GREEN LIGHT

China is letting top AI firms buy Nvidia H200 chips

Signals Inbox·July 9, 2026·AI Chips

China is reportedly preparing to let Alibaba, ByteDance, DeepSeek, and other top AI firms buy a tightly limited pool of Nvidia H200 chips for training. Beijing may be rationing foreign compute because domestic chips still cannot cover every frontier training need.

The Signal, Explained in 3 Minutes

Q1What is the actual source?

The original report comes from The Information, citing two people with direct knowledge. Reuters then repeated the report. There is still no public Chinese government notice confirming that exactly 200,000 chips have been formally approved, so the safest wording is that China reportedly plans to allow limited purchases.

Q2What is China reportedly doing?

Chinese officials have reportedly told Alibaba, ByteDance, DeepSeek, and other leading AI firms that they may soon receive permission to buy H200 chips. The chips would be reserved mainly for AI training, and the total allocation may be below 200,000 units. This is controlled access, not an open market.

Q3Why is this a reversal?

The United States changed its policy in January 2026 and began reviewing H200 export licenses case by case. China then reportedly blocked or discouraged imports to protect Huawei and other domestic chipmakers. Beijing now appears willing to loosen that stance because its top AI labs need more powerful training compute than local supply can reliably provide.

Q4Is 200,000 chips actually a lot?

Yes, but context matters. DeepSeek trained V3 on a cluster of 2,048 H800 GPUs. A pool of 200,000 H200s is almost one hundred times that cluster size, although it would be divided between several companies and many projects. It is also roughly the chip count used by xAI to build its giant Colossus training system.

Q5Why do Chinese firms still want Nvidia?

Nvidia offers more than fast chips. Its CUDA software, networking, developer tools, and mature training stack make huge clusters easier to run. Huawei is improving quickly, but replacing Nvidia across hardware and software at the same time is hard. For frontier training, reliability and cluster efficiency can matter as much as raw chip speed.
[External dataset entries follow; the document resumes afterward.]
/-- Reissue every M2S request toward a port's devices, in tracker order, then those that no tracker holds any more (R262). -/
def State.cxReissue (s : State) (p : Nat) : State :=
  let mine := fun dev : Nat => match s.edgeOf dev with | some (q, _) => decide (q = p) | none => false
  let rds := s.home.devRds.filter (fun e => mine (s.backing e.2.1).1)
  let wrs := s.home.devWrs.filter (fun w => mine w.1)
  let rd := fun (e : Nat × Nat × Option Nat) (t : State) => let b := t.backing e.2.1; (t.emit (.devRead e.1 b.1 b.2)).cnt (ptCxReissueCnt p)
  let wr := fun (w : Nat × Nat × Line × Bool) (t : State) => (t.emit (.devWrite w.1 w.2.1 w.2.2.1 w.2.2.2)).cnt (ptCxReissueCnt p)
  let lead := s.home.trks.filter (fun k => decide ((s.home.trks.find? (fun x => decide (x.2.la = k.2.la))).map (·.1) = some k.1))
  let s1 := s.each lead (fun k t => (t.each (rds.filter (fun e => decide (e.2.1 = k.2.la))) rd).each (wrs.filter (s.writeOf k.2.la)) wr)
  let s2 := s1.each (rds.filter (fun e => !lead.any (fun k => decide (e.2.1 = k.2.la)))) rd
  s2.each (wrs.filter (fun w => !lead.any (fun k => s.writeOf k.2.la w))) wr

/-- What a port may train with: not below the minimum configuration (R33), no faster and no wider than it is set to, 16, 8, 4, 2 or 1 lanes
wide (R258); a downstream port with a device, at 2.5 and 5 GT/s with a PCIe device only (R259). -/
def State.mayLinkUp (s : State) (p : Nat) (i : CxUp) : Bool :=
  s.isCxl p && decide (s.cxState p = 1) && !s.bit glbTickStatus 29 && decide (i.rate.val ≤ s.maxRate p) && decide (i.width.toNat ≤ s.cfgWidth p) &&
    [1, 2, 4, 8, 16].contains i.width.toNat && (decide (s.pmode p = 1) || (decide (2 ≤ i.type.val) && (decide (2 ≤ i.rate.val) || decide (i.type.val = 6))))

/-- What the link trained to and what the partner is. A Type-3 device that returns with another serial number leaves a link that was down
beyond recovery: its port is contained, and the new partner trains after the release (R262, R264). -/
def execCxlLinkUp (p : PortIx) (i : CxUp) (s : State) : Res :=
  if !s.mayLinkUp p i then .next s
  else if (s.cxp p).downAt.isSome && !(decide ((s.cxp p).serial = i.serial) && (decide (i.type.val = 4) || decide (i.type.val = 5))) then
    .next (((s.type3Lost p).setFld (ptCxStatus p) 29 3 0).contain p false)
  else
    let rate := i.rate.val
    let ty := if s.pmode p = 1 then 1 else i.type.val
    let flit := if ty = 6 then (if rate = 5 then 2 else 0) else s.flitMode p rate i.has256
    let lds := if ty = 5 then min 16 i.caps.length else if ty = 4 then 1 else 0
    let cxl := decide (flit ≠ 0) && decide (ty ≠ 6)
    let w := 2 * 2 ^ 29 + rate * 2 ^ 26 + i.width.toNat % 32 * 2 ^ 21 + flit * 2 ^ 19 + b2n (cxl && i.cache && decide (s.pmode p = 2)) * 2 ^ 18 + b2n (cxl && i.mem) * 2 ^ 17 + 2 ^ 16 +
      b2n (i.pbr && decide (flit = 2)) * 2 ^ 15 + ty * 2 ^ 12 + lds * 2 ^ 7
    let x := s.cxp p
    let s1 := (s.setN (ptCxStatus p) w).setCxp p { x with serial := i.serial, downAt := none, trainAt := none, lostScan := none }
    let s2 := s1.cxLanesUp p i.width.toNat rate i.rev
    let s3 := if x.downAt.isSome then s2.cxReissue p
      else
        let t := (s2.setHp p 2).setPwrInd p 1
        let t1 := t.raise 0x0C01 []
        if ty = 4 ∨ ty = 5 then
          t1.each (List.range lds) (fun ld y =>
            let c := i.caps.getD ld 0
            (y.inBind (fun b => { b with devs := tput 0 b.devs (p * 16 + ld) c })).raise 0x0C40 [.w p, .w ld, .w c])
        else t1
    let bad := decide (rate < s.maxRate p) || decide (i.width.toNat < s.cfgWidth p) || (decide (s.pmode p = 1) && decide (flit ≠ 2))
    .next (if bad then s3.raise 0x0C03 [.w p, .w rate, .w i.width.toNat, .w flit] else s3)

/-- CXL_TRAIN_TIMEOUT: 64 ticks without L0 (R272). -/
def execCxlTrainTimeout (p : PortIx) (s : State) : Res :=
  match (s.cxp p).trainAt with
  | none => .next s
  | some t =>
    if s.isCxl p && decide (s.cxState p = 1) && decide (s.hp p = 1) && decide (64 ≤ ticksSince t s.tick.loc) then
      .next ((((s.setFld (ptCxStatus p) 29 3 0).setCxp p { s.cxp p with trainAt := none }).setAttnInd p 1).raiseLim 0x0C06 p [])
    else .next s
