/-! ### Counters (R376, R377) -/

/-- The offset of a counter's registers: a tile's, or a global one. -/
def pmcBase (tile : Option TileIx) (c : Nat) : Nat :=
  match tile with
  | some t => tlPmcCfg t.val 0 + 0x20 * c
  | none => telPmcCfg c

/-- The counter exists: 64 of a tile, 128 global ones. -/
def pmcThere (tile : Option TileIx) (c : Nat) : Bool := decide (c < 64) || tile.isNone

/-- A write of a counter's registers; those of an absent tile discard it and report it (R4). -/
def State.pmcWrite (s : State) (tile : Option TileIx) (c off : Nat) (act : State → State) : Res :=
  if !pmcThere tile c then .next s
  else match tile with
    | some t => s.ifPresent 1 t.val (pmcBase tile c + off) (fun s => .next (act s))
    | none => .next (act s)

/-- The bits of word k of a counter that a write keeps: CFG, MATCH, MASK. -/
def pmcKeep (global : Bool) (k : Nat) : Nat := if k = 0 then (if global then 0xBFFFFFFF else 0xBFFFFFF7) else if k = 1 then 0x8003FFFF else 0x3FFFF

/-- PMC_CONFIG_WRITE: CFG, MATCH or MASK (word 0, 1, 2) takes effect at the next edge, after its snapshot (R377). -/
def execPmcConfigWrite (tile : Option TileIx) (c : Fin 128) (k : Fin 3) (v : Word) (s : State) : Res :=
  s.pmcWrite tile c (4 * k.val) (fun s => s.inTel (fun y => { y with pmcPend := y.pmcPend ++ [(pmcBase tile c + 4 * k.val, v)] }))

/-- PMC_CNT_WRITE: the count is set at once (R377). -/
def execPmcCntWrite (tile : Option TileIx) (c : Fin 128) (v : BitVec 64) (s : State) : Res :=
  s.pmcWrite tile c 0x10 (fun s => s.set64 (pmcBase tile c + 0x10) v.toNat)

/-- A pending word takes effect: CFG_ERR is judged anew (R376, R377). -/
def State.pmcApply (s : State) (o : Nat) (v : Word) : State :=
  let global := decide (0x701000 ≤ o) && decide (o < 0x702000)
  let b := o / 0x20 * 0x20
  let s1 := s.setN o (v.toNat &&& pmcKeep global (o % 0x20 / 4))
  s1.setBit b 30 (s1.bit b 31 && pmcErr global (s1.reg b) (s1.reg (b + 4)))

/-- Every pending word, in the order written. -/
def State.pmcEdge (s : State) : State :=
  s.tel.pmcPend.foldl (fun t e => t.pmcApply e.1 e.2) (s.inTel (fun y => { y with pmcPend := [] }))

/-! ### Bandwidth windows (R378) -/

def State.bwWindow (s : State) : Nat := let v := s.fld telBwCtl 0 16; if v = 0 then 1024 else v

/-- The offset lies in PT_BW_TX or PT_BW_RX of a port. -/
def isBw (o : Nat) : Bool :=
  match locate o with
  | some (.port, _, q) => decide (0x500 ≤ q) && decide (q < 0x510)
  | _ => false

/-- One port's direction at a window's end. -/
def State.bwMove (s : State) (p dir n : Nat) : State :=
  let s1 := s.set64 (ptBw p dir) n
  if s1.reg64 (ptBw p (2 + dir)) < n then s1.set64 (ptBw p (2 + dir)) n else s1

/-- BW_WINDOW_END: at an edge whose GLB_TICK_LOCAL is a multiple of WINDOW the counts move into PT_BW_*; `cxl` holds the
link-layer bytes sent and received by CXL ports (R378). -/
def execBwWindowEnd (cxl : List (PortIx × Nat × Nat)) (s : State) : Res :=
  if s.tick.loc.toNat % s.bwWindow ≠ 0 ∨ s.tel.bwAt = some s.tick.loc then .next s
  else
    let s1 := (s.clearRegs isBw).inTel (fun y => { y with bw := [], bwAt := some s.tick.loc })
    let s2 := s1.each (s.tel.bw.filter (fun e => decide (s.pmode (e.1 / 2) = 3))) (fun e t => t.bwMove (e.1 / 2) (e.1 % 2) e.2)
    .next (s2.each (cxl.filter (fun e => decide (s.pmode e.1.val ≠ 3))) (fun e t => (t.bwMove e.1.val 0 e.2.1).bwMove e.1.val 1 e.2.2))
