/-- Faults, tracking, tests and margining of a lane (R282, R289 to R292): loss of signal and of phase lock fail a LOCKED lane of a
CXL port; an eye is recorded each tick; tracking moves one step at most; a test is only for a disabled link; a margin measurement
ends with its count of errors. -/
def Obligations.LaneFaultsAndTests : Prop :=
  (∀ (p : PortIx) (l : LaneIx) (s : State), s.lnState p l = 6 → s.pmode p ≠ 3 →
    ∃ t, exec (.laneLossOfSignal p l) s = .next t ∧ t.lnState p l = 8 ∧ t.fld (lnStatus p l) 18 4 = 6 ∧
      t.nreg (lnFailCnt p l) = min 0xFFFFFFFF (s.nreg (lnFailCnt p l) + 1)) ∧
  (∀ (p : PortIx) (l : LaneIx) (s : State), s.lnState p l = 6 → s.pmode p ≠ 3 →
    ∃ t, exec (.laneCdrLoss p l) s = .next t ∧ t.lnState p l = 8 ∧ t.fld (lnStatus p l) 18 4 = 7 ∧
      t.nreg (lnCdrLossCnt p l) = min 0xFFFFFFFF (s.nreg (lnCdrLossCnt p l) + 1)) ∧
  (∀ (p : PortIx) (l : LaneIx) (h w : Byte) (s : State), s.lnState p l = 6 → s.bit (lnMarginRes p l) 30 = false →
    s.eyeMin p l ≤ h.toNat →
    ∃ t, exec (.eyeMeasurement p l h w) s = .next t ∧ t.fld (lnEye p l) 0 8 = h.toNat ∧ t.fld (lnEye p l) 16 8 = w.toNat ∧
      t.bit (lnEye p l) 31 = true ∧ (t.laneS p l).lowRun = 0 ∧ t.lnState p l = 6) ∧
  (∀ (p : PortIx) (l : LaneIx) (s : State), s.lnState p l = 6 → s.bit (lnRxEq p l) 31 = true → s.bit (lnRxEq p l) 30 = false →
    s.bit (lnMarginRes p l) 30 = false → (s.laneS p l).recal = false → (s.link p).rxQuiet = false → (s.link p).sp = 0 →
    s.trackTicks p l ≤ ticksSince (s.laneS p l).trackAt s.tick.loc →
    ∃ t, exec (.peakingTrackStep p l (some true)) s = .next t ∧ t.fld (lnRxEq p l) 0 4 = min 15 (s.fld (lnRxEq p l) 0 4 + 1) ∧
      (t.laneS p l).trackAt = s.tick.loc) ∧
  (∀ (p : PortIx) (l : LaneIx) (v : Word) (s : State), s.present 2 p = true → s.present 3 (p.val * 5 + l.val) = true → s.linkDisabled p = false →
    exec (.lnTestCtlGenEn p l v) s = .next s ∧ exec (.lnTestCtlChkEn p l v) s = .next s) ∧
  (∀ (p : PortIx) (l : LaneIx) (v : Word) (s : State), (s.present 2 p && s.present 3 (p.val * 5 + l.val)) = false →
    exec (.lnTestCtlGenEn p l v) s = .next (s.raise 0x0101 [.w (lnTestCtl p l)]) ∧
    exec (.lnTestCtlChkEn p l v) s = .next (s.raise 0x0101 [.w (lnTestCtl p l)]) ∧
    exec (.lnTestCtlInjOne p l v) s = .next (s.raise 0x0101 [.w (lnTestCtl p l)]) ∧
    exec (.lnMarginCtlGo p l v) s = .next (s.raise 0x0101 [.w (lnMarginCtl p l)])) ∧
  (∀ (p : PortIx) (l : LaneIx) (v : Word) (s : State), s.present 2 p = true → s.present 3 (p.val * 5 + l.val) = true → s.linkDisabled p = true → (l.val ≠ 4 ∨ s.pmode p = 3) →
    ∃ t, exec (.lnTestCtlGenEn p l v) s = .next t ∧ t.lnState p l = 9 ∧ t.bit (lnTestCtl p l) 31 = true) ∧
  (∀ (p : PortIx) (l : LaneIx) (v : Word) (s : State), s.present 2 p = true → s.present 3 (p.val * 5 + l.val) = true → s.linkDisabled p = true → (l.val ≠ 4 ∨ s.pmode p = 3) →
    ∃ t, exec (.lnTestCtlChkEn p l v) s = .next t ∧ t.lnState p l = 9 ∧ t.bit (lnTestCtl p l) 30 = true) ∧
  (∀ (p : PortIx) (l : LaneIx) (v : Word) (s : State), s.present 2 p = true → s.present 3 (p.val * 5 + l.val) = true → s.linkDisabled p = true → (l.val ≠ 4 ∨ s.pmode p = 3) → bits v 31 1 = 1 →
    ∃ t, exec (.lnTestCtlInjOne p l v) s = .next t ∧ t.lnState p l = 9 ∧ Out.lnInject p l ∈ t.out ∧ t.bit (lnTestCtl p l) 24 = false) ∧
  (∀ (p : PortIx) (l : LaneIx) (r : BitVec 31) (s : State), s.lnState p l = 9 → s.bit (lnTestCtl p l) 30 = true → (s.laneS p l).phase = 5 →
    s.bit (lnTestStatus p l) 31 = false → ∃ t, exec (.checkerSync p l r) s = .next t ∧ t.bit (lnTestStatus p l) 31 = true) ∧
  (∀ (p : PortIx) (l : LaneIx) (n wrong : Nat) (s : State), s.lnState p l = 9 → s.bit (lnTestStatus p l) 31 = true →
    ∃ t, exec (.checkerSyncLost p l n wrong) s = .next t ∧ t.bit (lnTestStatus p l) 31 = false ∧
      t.nreg (lnTestErrCnt p l) = min 0xFFFFFFFF (s.nreg (lnTestErrCnt p l) + wrong)) ∧
  (∀ (p : PortIx) (l : LaneIx) (v : Word) (s : State), s.present 2 p = true → s.present 3 (p.val * 5 + l.val) = true → (s.lnState p l = 6 ∨ s.lnState p l = 9) → (s.laneS p l).recal = false →
    (s.laneS p l).pcie = false →
    ∃ t, exec (.lnMarginCtlGo p l v) s = .next t ∧ t.bit (lnMarginRes p l) 30 = true ∧ t.bit (lnMarginRes p l) 31 = false) ∧
  (∀ (p : PortIx) (l : LaneIx) (n : Nat) (s : State), s.bit (lnMarginRes p l) 30 = true →
    s.marginUi p l ≤ (ticksSince (s.laneS p l).margAt s.tick.loc + 1) * s.laneUi p l →
    ∃ t, exec (.marginDone p l n) s = .next t ∧ t.bit (lnMarginRes p l) 30 = false ∧ t.bit (lnMarginRes p l) 31 = true ∧
      t.fld (lnMarginRes p l) 0 28 = min n (2 ^ 28 - 1)) ∧
  (∀ (p : PortIx) (l : LaneIx) (run : Bool) (s : State), (s.pmode p = 1 ∨ s.pmode p = 2) → s.lnState p l = 6 →
    3 ≤ s.fld (ptCxStatus (s.linkOf p)) 26 3 → s.bit (lnMarginRes p l) 30 = false →
    ∃ t, exec (.pcieMarginingCommand p l run) s = .next t ∧ (t.laneS p l).pcie = run ∧ t.out = s.out ++ [.lnMargin p l true])
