/-- Settles O37: each command by its own equation (`exec_laneCeThreshold` to `exec_spareDoneReceive`); the start by `spareBegin_spec`, DONE by
`spareDone_spec`, the map by `mapSpare_fields`, what a SPARE flit leaves of its link by `Sent`. -/
theorem laneReplacement : Obligations.LaneReplacement := by
  refine ⟨?_, ?_, ?_, ?_, fun p s h => exec_spareRepeatTimer h, ?_, ?_, ?_, ?_, ?_, ?_, ?_, ?_⟩
  · intro p g ls s hl hen hw hce hsp hd h0
    obtain ⟨hone, hlane, hrot, -, -, hout⟩ := spareBegin_spec s p g false
    exact ⟨_, by rw [exec_laneCeThreshold hl hen hw hce, replaceLane_begins hsp hd h0], hone, hlane, hrot, hout⟩
  · intro p ls s hl hen h0 hd hsp he hi
    obtain ⟨hone, hlane, hrot, hnext, hat, -⟩ := spareBegin_spec
      (s.setLink p { s.link p with rotNext := ((s.link p).rotNext + 1) % 4, rotAt := s.tick.loc }) p (s.link p).rotNext true
    rw [link_setLink] at hnext hat
    exact ⟨_, exec_rotationInterval hl hen h0 hd hsp he hi, hone, hrot, hlane, hnext, hat⟩
  · intro p g rot s hl hm
    have hsent := spareFlit_sent (s.setLink p { s.link p with tsp := 1, tspLane := g, tspRot := rot, tspCw := none }) p 2 g rot (0, 0)
    refine ⟨_, exec_spareReqReceive g rot hl hm, ?_, ?_, ?_, mem_spareFlit_out _ p 2 g rot (0, 0)⟩
    · rw [hsent.get LinkS.tsp, link_setLink]
    · rw [hsent.get LinkS.tspLane, link_setLink]
    · rw [hsent.get LinkS.tspRot, link_setLink]
  · intro p g ls s hl h1 hg hsp
    refine ⟨_, exec_spareReadyReceive hl h1 hg hsp, ?_⟩
    rw [link_congr (relockStart_frame _ p ls).2, link_setLink]
    exact ⟨rfl, rfl⟩
  · intro p per cw ls s hl h2 hsp ht hlock ha
    have hsent := spareFlit_sent (s.setLink p { s.link p with sp := 3, spCw := (per.toNat, cw.toNat) }) p 3 (s.link p).spLane (s.link p).spRot
      (per.toNat, cw.toNat)
    refine ⟨_, exec_spareDwellEnd hl h2 hsp ht hlock ha, ?_, ?_, mem_spareFlit_out _ p 3 _ _ (per.toNat, cw.toNat)⟩
    · rw [hsent.get LinkS.sp, link_setLink]
    · rw [hsent.get LinkS.spCw, link_setLink]
  · intro p ls s hl h3 hsp hr hd
    obtain ⟨hfour, hmap, hout, hseq⟩ := spareDone_spec (p := p)
      (s := s.setLink p { s.link p with rxMap := (s.link p).rxMap.set (s.link p).spLane ls }) (by rw [link_setLink]; exact hd)
    rw [link_setLink] at hmap hout
    exact ⟨_, exec_spareSwitchPoint hl h3 hsp hr, hfour, hmap, hout, hseq⟩
  · intro p per cw s hl h1
    refine ⟨_, congrArg Host.Outcome.next (if_pos ⟨hl, h1⟩), ?_, setLink_regs _ _ _⟩
    rw [link_setLink]
  · intro p s hl h1 hlane hspare hold
    obtain ⟨hread, hnone, hbad⟩ := mapSpare_fields hlane hspare hold
    have hreg : ∀ vals, ((((s.mapSpare p).setLink p (s.link p).mirrorOff).cnt (ptFlSwapCnt p)).raise 0x0B03 vals).reg (ptFlLanemap p) =
        (s.mapSpare p).reg (ptFlLanemap p) := fun vals => by
      refine (KeepsPorts.raise _ _ _ (ptFlLanemap p) (portReg_portBase p (by decide))).trans ?_
      rw [reg_cnt, if_neg (by simp [ptFlLanemap, ptFlSwapCnt]), reg_congr (setLink_regs _ _ _)]
    refine ⟨_, exec_spareDoneReceive hl h1, ?_, ?_, ?_, ?_⟩
    · exact (congrArg (bits · _ 3) (hreg _)).trans hread
    · exact (congrArg (bits · 12 3) (hreg _)).trans hnone
    · exact (bit_eq_of_reg (hreg _) _).trans hbad
    · rw [link_raise, link_cnt, link_setLink]
      rfl
  · intro p s hl
    exact congrArg Host.Outcome.next (if_pos hl)
  · intro p s hl hr
    exact congrArg Host.Outcome.next (if_pos ⟨hl, hr⟩)
  · intro p s h ht hr
    have hsent := spareFlit_sent ((s.setLink p { s.link p with sp := 0 }).setSpare p 0 0) p 5 (s.link p).spLane false (0, 0)
    refine ⟨_, exec_spareLockTimeout h ht hr, ?_, ?_, ?_⟩
    · rw [link_raise, hsent.get LinkS.sp, link_setSpare, link_setLink]
    · rw [raise_out]
      exact mem_spareFlit_out _ p 5 _ false (0, 0)
    · rw [raise_seq, hsent.ev, setSpare_ev, setLink_ev]
  · intro p per cw s hl h5 hlock ha
    have hsent := spareFlit_sent (((s.setLane p (s.link p).spOld { s.laneS p (s.link p).spOld with recal := false }).setLink p
      { s.link p with sp := 6, spCw := (per.toNat, cw.toNat) }).setSpare p 4 (s.link p).spLane) p 3 (s.link p).spLane true (per.toNat, cw.toNat)
    refine ⟨_, exec_recalibrationDone hl h5 hlock ha, ?_, ?_, mem_spareFlit_out _ p 3 _ true (per.toNat, cw.toNat)⟩
    · rw [hsent.get LinkS.sp, link_setSpare, link_setLink]
    · rw [hsent.get LinkS.spCw, link_setSpare, link_setLink]

end Sys2Proof.Machine
end

section
namespace Sys2Proof.Machine

/-! ### Bytes of accepted flits (R228, R235, R238) -/

/-- What a link shows of the flits it has received: the SEQ that it expects, ACK_V, NAK. -/
def LinkS.received (l : LinkS) : Nat × Bool × Bool := (l.rxSeq, l.ackV, l.nak)

theorem received_eq {l m : LinkS} (h : l.received = m.received) : l.rxSeq = m.rxSeq ∧ l.ackV = m.ackV ∧ l.nak = m.nak := by
  simpa only [LinkS.received, Prod.mk.injEq] using h

/-- Messages and credits of port `p` are handled: what it has received stays, and what was sent. -/
structure Handles (p : Nat) (s t : State) : Prop where
  received : (t.link p).received = (s.link p).received
  out : s.out ⊆ t.out

namespace Handles
variable {p : Nat} {s t u : State}

theorem refl (p : Nat) (s : State) : Handles p s s := ⟨rfl, List.Subset.refl _⟩

theorem trans (h : Handles p s t) (g : Handles p t u) : Handles p s u :=
  ⟨g.received.trans h.received, List.Subset.trans h.out g.out⟩

theorem of_sent (h : Sent p s t) : Handles p s t := ⟨h.get LinkS.received, h.out⟩

theorem setLink {x : LinkS} (h : x.received = (s.link p).received) : Handles p s (s.setLink p x) :=
  ⟨by rw [link_setLink, h], List.Subset.refl _⟩

theorem cnt (p : Nat) (s : State) (o k : Nat) : Handles p s (s.cnt o k) := ⟨by rw [link_cnt], by rw [cnt_out]; exact List.Subset.refl _⟩

end Handles

theorem sendCredit_handles (s : State) (p : Nat) : Handles p s (s.sendCredit p) :=
  (Handles.setLink (by rfl)).trans (.of_sent (ctl_sent _ p 2 _ _))

theorem linkFree_handles (s : State) (p cls : Nat) : Handles p s (s.linkFree p cls) := by
  unfold State.linkFree
  dsimp only
  split
  · exact .refl p s
  · split
    · exact (Handles.setLink (by rfl)).trans (sendCredit_handles _ p)
    · exact Handles.setLink (by rfl)

theorem msgIn_handles (s : State) (p : Nat) (b : List Byte) : Handles p s (s.msgIn p b) := by
  unfold State.msgIn
  dsimp only
  split
  · exact (Handles.setLink (by rfl)).trans (.of_sent (.emit p _ _))
  · exact ((Handles.setLink (by rfl)).trans (.cnt p _ _ _)).trans (linkFree_handles _ p _)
Q6Does this hurt China’s chip strategy?

Not necessarily. Beijing can give a few strategic firms access to H200s while still pushing most companies toward domestic chips. That would make Nvidia a rationed bridge rather than the default supplier. China gets the compute it needs now without fully abandoning its longer-term goal of semiconductor independence.

Q7What does this mean for Nvidia?

It could reopen part of a market that had almost disappeared for Nvidia. But the opportunity remains politically fragile. Every shipment still depends on US export licenses, Chinese import approval, security conditions, and possible volume caps. Nvidia may regain revenue without regaining its old dominance.